At first, it wouldn’t seem too controversial to say that the world is ‘out there’ and we walk around in it, having an experience.

But is that the case?

We really need to know what it is too.

Without realising, we seem to attribute some other quality to ‘the world’.

Think about what you are referring to when you say ‘the world’.
Are you referring to it’s co-ordinates within space time, its place in the solar system? The thing you walk around in/on?

I don’t think so…

What we take for granted when we use the term ‘the world’ is that we are also referring to events that are happening. There is an element of story to the world.
When you break this down further, you realise we are reducing ‘the world’ down to events happening, but from a human perspective, either as one big story or as a collection of billions of individual stories.

So in terms of what is the world we can try at some answers:

The world is a human-centric one.
The world is very fluid in its definition.
It connotes a story, a sense of history.
The world encompasses all that’s happened and puts all of our individual experiences and understandings into one edifice under one title – the world.
The state of the world is the state of all the affairs that either concern us or are in our awareness.

So, if we can deduce that when we say the term ‘the world’ we are referring to our experiences of the world, and our interpretation of events, then surely when we ask ‘where is the world?’ we have to answer with…..

……the world is taking place inside us.

We are not walking around in the world.
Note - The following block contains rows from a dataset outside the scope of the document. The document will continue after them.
/-- DECODE writes nothing it reads. -/
theorem Effect.decode_reads {s t : State} (h : Effect .decode s t) :
    t.frame = s.frame ∧ t.mem = s.mem ∧ t.params = s.params := by
  cases h with
  | decodedUnknown => exact ⟨countUnknownDraw_frame s, countUnknownDraw_mem s, countUnknownDraw_params s⟩
  | _ => exact ⟨rfl, rfl, rfl⟩

theorem exec_decode_answersAgain (s : State) : AnswersAgain (exec .decode) s := by
  intro t ht hdraws
  obtain ⟨hframe, hmem, hparams⟩ := (exec_effect ht).decode_reads
  have hcheck : frameError t = frameError s := by rw [frameError, frameError, hframe, hparams]
  have hread : payloadBytes t (decodeLength t) = payloadBytes s (decodeLength s) := by
    rw [payloadBytes, payloadBytes, decodeLength, decodeLength, hframe, hparams, hmem]
  rw [exec_decode_eq] at ht ⊢
  unfold withValidFrame at ht ⊢
  rw [hcheck]
  cases he : frameError s with
  | some e => rw [he] at ht; exact raiseErr_answersAgain e s t ht hdraws
  | none =>
    rw [he] at ht
    dsimp only at ht ⊢
    rw [hframe]
    cases hf : isStatusFrame s.frame with
    | false => rw [hf] at ht; exact raiseErr_answersAgain .unexpectedFrameType s t ht hdraws
    | true =>
      rw [hf, if_pos rfl] at ht
      rw [if_pos rfl]
      unfold decodeStatus at ht ⊢
      rw [hframe, hread]
      by_cases h4 : s.frame.plen.toNat < 4
      · rw [if_pos h4] at ht ⊢
        exact raiseErr_answersAgain .shortStatusPayload s t ht hdraws
      · rw [if_neg h4] at ht ⊢
        cases hp : payloadBytes s (decodeLength s) with
        | none => rw [hp] at ht; exact hostFault_answersAgain .unwrittenRead s t ht hdraws
        | some p => rw [hp] at ht; exact decodeWrites_answersAgain p s t ht hdraws

end Sys2Proof.Machine

namespace Sys2Proof.Proofs

open Sys2Proof.Machine

/-- Settles O27: the frame checks, then the class, then the payload's length. -/
theorem decodeErrorsInOrder : Obligations.DecodeErrorsInOrder := by
  unfold Obligations.DecodeErrorsInOrder
  intro s
  refine ⟨fun h => ?_, fun hk h0 hx => ?_, fun hv hc => ?_, fun hv hc h4 => ?_⟩
  · exact exec_decode_of_frameError (frameError_of_payMax_lt h)
  · exact exec_decode_of_frameError (frameError_of_no_xh hk h0 hx)
  · exact exec_decode_of_not_statusFrame hv (by rwa [holdsStatusClass_iff, Bool.not_eq_true] at hc)
  · rw [exec_of_decodesStatus (.inl ⟨rfl, hc⟩) hv.1, decodeStatus_of_short h4]

/-- Settles O28: every class's row makes the frame checks first; four of them then ignore the frame, and LOCO_STATUS
looks at the payload's length. -/
theorem wireClassCodes : Obligations.WireClassCodes := by
  unfold Obligations.WireClassCodes
  intro i s
  have hchecks (hi : i.isCommand = false) : ∃ body, exec i s = withValidFrame s body := by
    cases i with
    | logoff | login | subscribeAll | subscribeOne | locoStatus => exact ⟨_, rfl⟩
    | _ => cases hi
  refine ⟨fun hi => ?_, fun hi hv => ?_, fun hi hv h4 => ?_⟩
  · obtain ⟨body, hbody⟩ := hchecks hi
    rw [hbody]
    exact ⟨fun h => withValidFrame_of_error (frameError_of_payMax_lt h),
      fun hk h0 hx => withValidFrame_of_error (frameError_of_no_xh hk h0 hx)⟩
  · rw [exec_of_ignoredClass hi, withValidFrame_of_valid hv.1 hv.2]
    rfl
  · subst hi
    show execLocoStatus s = _
    rw [execLocoStatus, withValidFrame_of_valid hv.1 hv.2, decodeStatus_of_short h4]

/-- Settles O29: the selector is 1, 2 or 4 and gives its mode's speed, or it is one of the other five values. -/
theorem decodeWritesRecord : Obligations.DecodeWritesRecord := by
  unfold Obligations.DecodeWritesRecord
  intro i s p hd hl h4 hm hp
  rw [exec_of_decodesStatus hd hm, decodeStatus_of_holdsBytes h4 hp]
  have hlen : 4 ≤ decodeLength s := by unfold decodeLength; omega
  have hb : ∀ {j}, j < 4 → byteAt ((List.range (decodeLength s)).map p) j = p j := fun hj =>
    byteAt_range p (by omega)
  generalize (List.range (decodeLength s)).map p = d at hb ⊢
  have hmasked (h : s.params.addressFormula = .maskedShift) :
      (address s.params.addressFormula (byteAt d 0) (byteAt d 1)).toNat = (p 0).toNat % 64 * 256 + (p 1).toNat := by
    rw [h, address_maskedShift_toNat, hb (by omega), hb (by omega)]
  have hliteral (h : s.params.addressFormula = .sourceLiteral) :
      (address s.params.addressFormula (byteAt d 0) (byteAt d 1)).toNat = (p 1).toNat := by
    rw [h, address_sourceLiteral_toNat, hb (by omega)]
  have hsel : (selector d).toNat = (p 2).toNat % 8 := by rw [selector_toNat, hb (by omega)]
  have hdir : directionOf ((byteAt d 3).getLsbD 7) = if 128 ≤ (p 3).toNat then .forward else .backward := by
    rw [directionOf_bit7, hb (by omega)]
  have hfull := speedField_magnitude d
  have hlow := speedField_magnitude_low d
  rw [hb (by omega)] at hfull hlow
  obtain ⟨h, hv⟩ | ⟨h, hv⟩ | ⟨h, hv⟩ | ⟨n1, n2, n4, hv⟩ := knownSpeed_cases (selector d) (magnitude d)
  · have h8 : (p 2).toNat % 8 = 1 := by rw [← hsel, h]; rfl
    exact ⟨_, _, s.draws, _, decodeWrites_of_known hv, hmasked, hliteral, hsel, hdir, fun _ => ⟨rfl, hfull, rfl, rfl⟩,
      fun _ => by omega, fun _ => by omega, fun _ => by omega⟩
  · have h8 : (p 2).toNat % 8 = 2 := by rw [← hsel, h]; rfl
    exact ⟨_, _, s.draws, _, decodeWrites_of_known hv, hmasked, hliteral, hsel, hdir, fun _ => by omega,
      fun _ => ⟨rfl, hlow, rfl, rfl⟩, fun _ => by omega, fun _ => by omega⟩
  · have h8 : (p 2).toNat % 8 = 4 := by rw [← hsel, h]; rfl
    exact ⟨_, _, s.draws, _, decodeWrites_of_known hv, hmasked, hliteral, hsel, hdir, fun _ => by omega,
      fun _ => by omega, fun _ => ⟨rfl, hfull, rfl, rfl⟩, fun _ => by omega⟩
  · have hne {c : BitVec 3} (h : selector d ≠ c) : (p 2).toNat % 8 ≠ c.toNat := fun hc =>
      h (BitVec.eq_of_toNat_eq (hsel.trans hc))
    refine ⟨_, _, _, _, decodeWrites_of_unknown hv, hmasked, hliteral, hsel, hdir, fun h => (hne n1 h).elim,
      fun h => (hne n2 h).elim, fun h => (hne n4 h).elim, fun _ => ⟨rfl, rfl, fun hu => ⟨?_, ?_⟩, fun hu => ⟨?_, ?_⟩⟩⟩
    · rw [hu]; rfl
    · rw [countUnknownDraw_draws, hu]; rfl
    · rw [hu]; rfl
    · rw [countUnknownDraw_draws, hu]; rfl

/-- Settles O30: below 5 payload bytes there are no functions; else the legacy byte gives the first five and each
extension byte read eight more. -/
theorem decodeWritesFunctions : Obligations.DecodeWritesFunctions := by
  unfold Obligations.DecodeWritesFunctions
  intro i s p hd hl h4 hm hp
  have hlen : decodeLength s = min s.frame.plen.toNat (5 + s.params.fnExtMax) := rfl
  rw [exec_of_decodesStatus hd hm, decodeStatus_of_holdsBytes h4 hp]
  obtain ⟨t, ht, hfn, hcnt, htr⟩ := decodeWrites_functions ((List.range (decodeLength s)).map p) s
  refine ⟨t, ht, fun h => ?_, fun h5 => ⟨fun n => ?_, ?_, ?_⟩⟩
  · rw [hfn, hcnt, htr]
    exact functions_of_lt_five s.params _ h
  · have hu : usedExtension s.params s.frame.plen.toNat = min (s.frame.plen.toNat - 5) s.params.fnExtMax := rfl
    rw [hfn, getLsbD_functionBits hl h5 (by simp [hlen])]
    exact functionOf_congr (fun j hj => byteAt_range p (by omega)) n
  · rw [hcnt, functionCount_toNat hl h5]
  · rw [htr, truncated_eq_true h5]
We are walking around on The Earth

We seem to have somewhere got confused between The Earth and The World. The World has a metaphysical, mental aspect to it. It’s brought into existence by our thoughts about it.

There are many spiritual practices and traditions that actually take THIS for granted (that the world is what we project, based on our interpretations which are all internal).

Buddhism calls it MAYA which means illusion. The world, the story of it, the affairs, is a collection of projections which are all subjective.

So the world is purely a mental construct and it’s also our biased perspective. In fact it’s all about perspective.

So surely now when we conceive of ‘the world’ or even say the words, we can acknowledge that this is largely what is happening inside the boundary of our body rather than outside of it?

The world, history, civilisation as we know it may not even exist. This is possible because nothing about it is fixed or definite, which would obviously make sense seen as it’s a construct of our differing and changing perspectives.

And what’s the point of knowing all this?

Well, let’s say we are dissatisfied, unhappy, or suffering on some level. Do we not mostly act as though we have to make changes externally to make it stop?

Realising that the world is dependent on how we interpret experience, we can begin a reality-inducing journey of self inventory. If we can understand how it is we see the world then we can alleviate suffering.